(Data entries)
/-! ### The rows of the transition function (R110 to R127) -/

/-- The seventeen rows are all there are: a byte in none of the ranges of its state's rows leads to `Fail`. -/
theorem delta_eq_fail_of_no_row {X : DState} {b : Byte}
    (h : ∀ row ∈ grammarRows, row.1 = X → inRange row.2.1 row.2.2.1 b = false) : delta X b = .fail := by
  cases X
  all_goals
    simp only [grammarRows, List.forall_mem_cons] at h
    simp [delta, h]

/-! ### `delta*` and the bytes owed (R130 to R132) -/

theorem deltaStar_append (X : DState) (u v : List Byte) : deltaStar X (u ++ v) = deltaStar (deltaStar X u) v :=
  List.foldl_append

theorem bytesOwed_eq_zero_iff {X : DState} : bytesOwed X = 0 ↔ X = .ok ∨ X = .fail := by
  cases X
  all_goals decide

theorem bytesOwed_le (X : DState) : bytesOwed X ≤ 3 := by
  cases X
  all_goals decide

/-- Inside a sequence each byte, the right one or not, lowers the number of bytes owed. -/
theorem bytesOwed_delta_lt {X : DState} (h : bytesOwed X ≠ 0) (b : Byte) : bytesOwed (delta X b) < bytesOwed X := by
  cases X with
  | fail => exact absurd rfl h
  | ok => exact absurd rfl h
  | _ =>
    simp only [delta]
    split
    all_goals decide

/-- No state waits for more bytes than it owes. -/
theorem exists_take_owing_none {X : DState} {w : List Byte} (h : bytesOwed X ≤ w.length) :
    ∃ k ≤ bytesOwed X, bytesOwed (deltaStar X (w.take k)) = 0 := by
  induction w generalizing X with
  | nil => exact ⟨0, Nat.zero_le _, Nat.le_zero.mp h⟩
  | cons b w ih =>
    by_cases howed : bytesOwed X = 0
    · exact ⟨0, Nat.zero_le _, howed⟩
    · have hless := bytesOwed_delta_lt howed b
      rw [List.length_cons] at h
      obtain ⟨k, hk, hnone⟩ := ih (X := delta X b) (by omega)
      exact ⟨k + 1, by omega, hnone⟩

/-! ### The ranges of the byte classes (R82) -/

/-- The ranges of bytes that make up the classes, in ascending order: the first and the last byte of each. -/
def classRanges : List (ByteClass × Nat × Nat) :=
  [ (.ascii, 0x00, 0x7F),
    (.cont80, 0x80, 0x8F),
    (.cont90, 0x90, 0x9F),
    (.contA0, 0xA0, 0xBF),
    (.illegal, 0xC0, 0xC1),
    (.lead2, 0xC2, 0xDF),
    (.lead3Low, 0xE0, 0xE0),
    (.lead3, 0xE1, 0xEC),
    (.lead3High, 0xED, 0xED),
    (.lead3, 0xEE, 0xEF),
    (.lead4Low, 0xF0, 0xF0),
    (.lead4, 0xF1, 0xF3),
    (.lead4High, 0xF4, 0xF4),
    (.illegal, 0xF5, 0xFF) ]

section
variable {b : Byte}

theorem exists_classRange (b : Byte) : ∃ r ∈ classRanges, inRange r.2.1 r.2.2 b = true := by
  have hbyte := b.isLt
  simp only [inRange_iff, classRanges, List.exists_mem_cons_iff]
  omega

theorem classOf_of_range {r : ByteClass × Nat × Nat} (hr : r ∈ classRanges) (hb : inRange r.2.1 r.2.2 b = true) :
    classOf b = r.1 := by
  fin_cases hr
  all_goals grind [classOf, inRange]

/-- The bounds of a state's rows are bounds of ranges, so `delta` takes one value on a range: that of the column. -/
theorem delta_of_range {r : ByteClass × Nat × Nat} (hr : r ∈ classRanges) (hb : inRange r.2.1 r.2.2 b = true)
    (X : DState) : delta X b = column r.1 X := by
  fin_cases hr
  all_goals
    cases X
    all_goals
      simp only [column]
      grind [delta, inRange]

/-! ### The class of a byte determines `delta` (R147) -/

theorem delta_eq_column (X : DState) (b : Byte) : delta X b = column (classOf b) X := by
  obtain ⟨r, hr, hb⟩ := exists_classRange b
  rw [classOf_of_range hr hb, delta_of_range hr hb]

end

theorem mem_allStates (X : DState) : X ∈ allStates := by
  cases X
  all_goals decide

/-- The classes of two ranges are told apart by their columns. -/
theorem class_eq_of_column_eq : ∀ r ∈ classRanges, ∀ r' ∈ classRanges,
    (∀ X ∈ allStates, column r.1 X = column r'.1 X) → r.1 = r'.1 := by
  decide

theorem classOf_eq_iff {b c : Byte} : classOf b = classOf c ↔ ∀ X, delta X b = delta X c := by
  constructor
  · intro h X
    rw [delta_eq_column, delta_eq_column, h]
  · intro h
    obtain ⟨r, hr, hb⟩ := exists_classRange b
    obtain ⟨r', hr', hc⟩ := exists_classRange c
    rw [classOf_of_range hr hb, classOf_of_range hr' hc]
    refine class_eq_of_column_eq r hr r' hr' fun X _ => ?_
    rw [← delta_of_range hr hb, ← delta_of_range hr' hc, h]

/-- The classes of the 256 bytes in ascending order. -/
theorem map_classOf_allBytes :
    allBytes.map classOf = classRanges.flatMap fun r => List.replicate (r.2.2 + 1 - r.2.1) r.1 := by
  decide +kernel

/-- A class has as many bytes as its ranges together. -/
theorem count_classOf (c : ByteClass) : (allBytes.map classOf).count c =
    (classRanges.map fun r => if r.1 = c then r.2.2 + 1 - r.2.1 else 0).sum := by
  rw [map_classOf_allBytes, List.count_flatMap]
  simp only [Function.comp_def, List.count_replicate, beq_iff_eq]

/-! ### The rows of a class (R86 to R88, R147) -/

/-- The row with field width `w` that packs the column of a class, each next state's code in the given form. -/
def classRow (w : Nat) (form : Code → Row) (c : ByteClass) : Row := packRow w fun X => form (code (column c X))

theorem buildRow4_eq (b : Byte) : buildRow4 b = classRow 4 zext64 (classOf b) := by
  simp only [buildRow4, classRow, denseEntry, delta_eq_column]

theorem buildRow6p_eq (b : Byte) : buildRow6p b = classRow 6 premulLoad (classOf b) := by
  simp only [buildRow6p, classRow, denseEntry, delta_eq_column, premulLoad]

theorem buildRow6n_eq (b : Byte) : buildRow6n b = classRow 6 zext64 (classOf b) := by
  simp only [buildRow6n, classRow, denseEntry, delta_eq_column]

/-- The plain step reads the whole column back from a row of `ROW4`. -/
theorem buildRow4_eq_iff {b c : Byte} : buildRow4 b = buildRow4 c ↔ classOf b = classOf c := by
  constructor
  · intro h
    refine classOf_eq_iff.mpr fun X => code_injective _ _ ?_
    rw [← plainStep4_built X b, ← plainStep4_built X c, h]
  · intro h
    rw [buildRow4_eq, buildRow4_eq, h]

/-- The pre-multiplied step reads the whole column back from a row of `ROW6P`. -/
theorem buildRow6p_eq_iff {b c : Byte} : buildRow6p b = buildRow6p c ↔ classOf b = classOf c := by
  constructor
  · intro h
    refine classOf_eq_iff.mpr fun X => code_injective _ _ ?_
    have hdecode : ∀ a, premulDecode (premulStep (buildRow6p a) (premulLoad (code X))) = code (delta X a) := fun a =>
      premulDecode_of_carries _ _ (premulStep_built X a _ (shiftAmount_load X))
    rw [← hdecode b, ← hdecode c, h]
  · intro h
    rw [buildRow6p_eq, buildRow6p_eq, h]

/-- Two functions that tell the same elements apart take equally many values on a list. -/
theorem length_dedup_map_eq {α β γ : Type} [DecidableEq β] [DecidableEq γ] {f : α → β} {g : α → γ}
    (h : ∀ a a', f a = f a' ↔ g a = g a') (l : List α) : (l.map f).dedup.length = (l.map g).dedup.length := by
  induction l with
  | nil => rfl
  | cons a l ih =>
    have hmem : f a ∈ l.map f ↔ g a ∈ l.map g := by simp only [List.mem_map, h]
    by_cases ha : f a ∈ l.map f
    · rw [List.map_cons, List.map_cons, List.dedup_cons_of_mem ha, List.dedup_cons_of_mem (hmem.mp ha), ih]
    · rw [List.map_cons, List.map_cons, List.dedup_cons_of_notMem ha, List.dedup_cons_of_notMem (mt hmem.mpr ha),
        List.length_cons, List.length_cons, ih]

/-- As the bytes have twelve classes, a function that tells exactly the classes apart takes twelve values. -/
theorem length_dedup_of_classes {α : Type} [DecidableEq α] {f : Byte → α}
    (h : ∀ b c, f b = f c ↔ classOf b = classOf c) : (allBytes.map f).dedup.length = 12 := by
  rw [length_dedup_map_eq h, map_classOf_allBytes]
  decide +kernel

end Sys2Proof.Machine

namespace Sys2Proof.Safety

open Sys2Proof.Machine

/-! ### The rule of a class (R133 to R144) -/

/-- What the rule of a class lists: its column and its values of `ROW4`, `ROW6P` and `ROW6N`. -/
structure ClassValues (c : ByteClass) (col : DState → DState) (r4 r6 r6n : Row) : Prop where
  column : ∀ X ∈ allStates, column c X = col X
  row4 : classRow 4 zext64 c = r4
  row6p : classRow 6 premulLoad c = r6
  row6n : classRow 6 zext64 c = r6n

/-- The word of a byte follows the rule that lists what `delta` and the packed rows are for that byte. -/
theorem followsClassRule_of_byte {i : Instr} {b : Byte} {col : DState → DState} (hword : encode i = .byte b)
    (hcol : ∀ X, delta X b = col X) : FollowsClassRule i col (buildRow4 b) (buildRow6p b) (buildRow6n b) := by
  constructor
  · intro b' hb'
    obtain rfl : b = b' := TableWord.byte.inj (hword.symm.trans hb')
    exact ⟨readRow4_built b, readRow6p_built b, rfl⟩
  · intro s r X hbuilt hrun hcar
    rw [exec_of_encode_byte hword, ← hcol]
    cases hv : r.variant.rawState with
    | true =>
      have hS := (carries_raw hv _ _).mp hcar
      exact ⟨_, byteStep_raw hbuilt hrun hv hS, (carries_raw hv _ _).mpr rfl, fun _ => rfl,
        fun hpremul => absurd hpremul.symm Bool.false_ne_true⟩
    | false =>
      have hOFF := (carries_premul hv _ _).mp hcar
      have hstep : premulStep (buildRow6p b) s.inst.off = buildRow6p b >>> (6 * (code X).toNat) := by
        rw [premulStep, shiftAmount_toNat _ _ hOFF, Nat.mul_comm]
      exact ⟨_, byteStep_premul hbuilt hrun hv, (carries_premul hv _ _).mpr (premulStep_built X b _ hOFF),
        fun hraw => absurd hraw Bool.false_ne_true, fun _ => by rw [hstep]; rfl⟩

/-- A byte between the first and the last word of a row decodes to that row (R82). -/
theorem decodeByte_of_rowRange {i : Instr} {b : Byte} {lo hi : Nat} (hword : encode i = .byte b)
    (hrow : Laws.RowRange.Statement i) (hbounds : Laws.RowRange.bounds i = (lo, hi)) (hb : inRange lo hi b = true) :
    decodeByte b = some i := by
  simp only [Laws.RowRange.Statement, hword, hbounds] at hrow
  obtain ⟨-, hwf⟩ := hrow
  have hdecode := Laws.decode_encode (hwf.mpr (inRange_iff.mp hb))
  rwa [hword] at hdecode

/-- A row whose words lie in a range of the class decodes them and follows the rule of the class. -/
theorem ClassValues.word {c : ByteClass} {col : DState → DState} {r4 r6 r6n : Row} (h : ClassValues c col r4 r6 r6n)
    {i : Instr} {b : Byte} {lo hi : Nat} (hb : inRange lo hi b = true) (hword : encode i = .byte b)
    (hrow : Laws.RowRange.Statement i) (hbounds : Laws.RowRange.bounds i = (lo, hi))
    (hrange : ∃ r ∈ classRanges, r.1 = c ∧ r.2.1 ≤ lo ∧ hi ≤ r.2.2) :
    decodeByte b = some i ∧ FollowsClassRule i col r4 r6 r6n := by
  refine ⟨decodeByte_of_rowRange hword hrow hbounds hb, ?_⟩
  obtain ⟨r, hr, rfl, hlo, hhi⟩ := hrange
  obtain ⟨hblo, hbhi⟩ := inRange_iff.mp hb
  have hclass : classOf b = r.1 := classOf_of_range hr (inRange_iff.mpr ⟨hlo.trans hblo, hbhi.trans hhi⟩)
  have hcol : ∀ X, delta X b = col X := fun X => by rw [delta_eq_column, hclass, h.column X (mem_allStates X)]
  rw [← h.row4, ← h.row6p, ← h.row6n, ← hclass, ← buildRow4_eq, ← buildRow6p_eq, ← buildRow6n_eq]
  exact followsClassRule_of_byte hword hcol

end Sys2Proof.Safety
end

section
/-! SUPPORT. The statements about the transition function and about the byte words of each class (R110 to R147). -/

**Assignment**: Please copy, exactly and with nothing else, the lines above beginning at the line that has "premulDecode_of_carries _ _" and ending with the line that has "by_cases ha : f a ∈ l.map f".

**Solution to the exercise**:
      premulDecode_of_carries _ _ (premulStep_built X a _ (shiftAmount_load X))
    rw [← hdecode b, ← hdecode c, h]
  · intro h
    rw [buildRow6p_eq, buildRow6p_eq, h]

/-- Two functions that tell the same elements apart take equally many values on a list. -/
theorem length_dedup_map_eq {α β γ : Type} [DecidableEq β] [DecidableEq γ] {f : α → β} {g : α → γ}
    (h : ∀ a a', f a = f a' ↔ g a = g a') (l : List α) : (l.map f).dedup.length = (l.map g).dedup.length := by
  induction l with
  | nil => rfl
  | cons a l ih =>
    have hmem : f a ∈ l.map f ↔ g a ∈ l.map g := by simp only [List.mem_map, h]
    by_cases ha : f a ∈ l.map f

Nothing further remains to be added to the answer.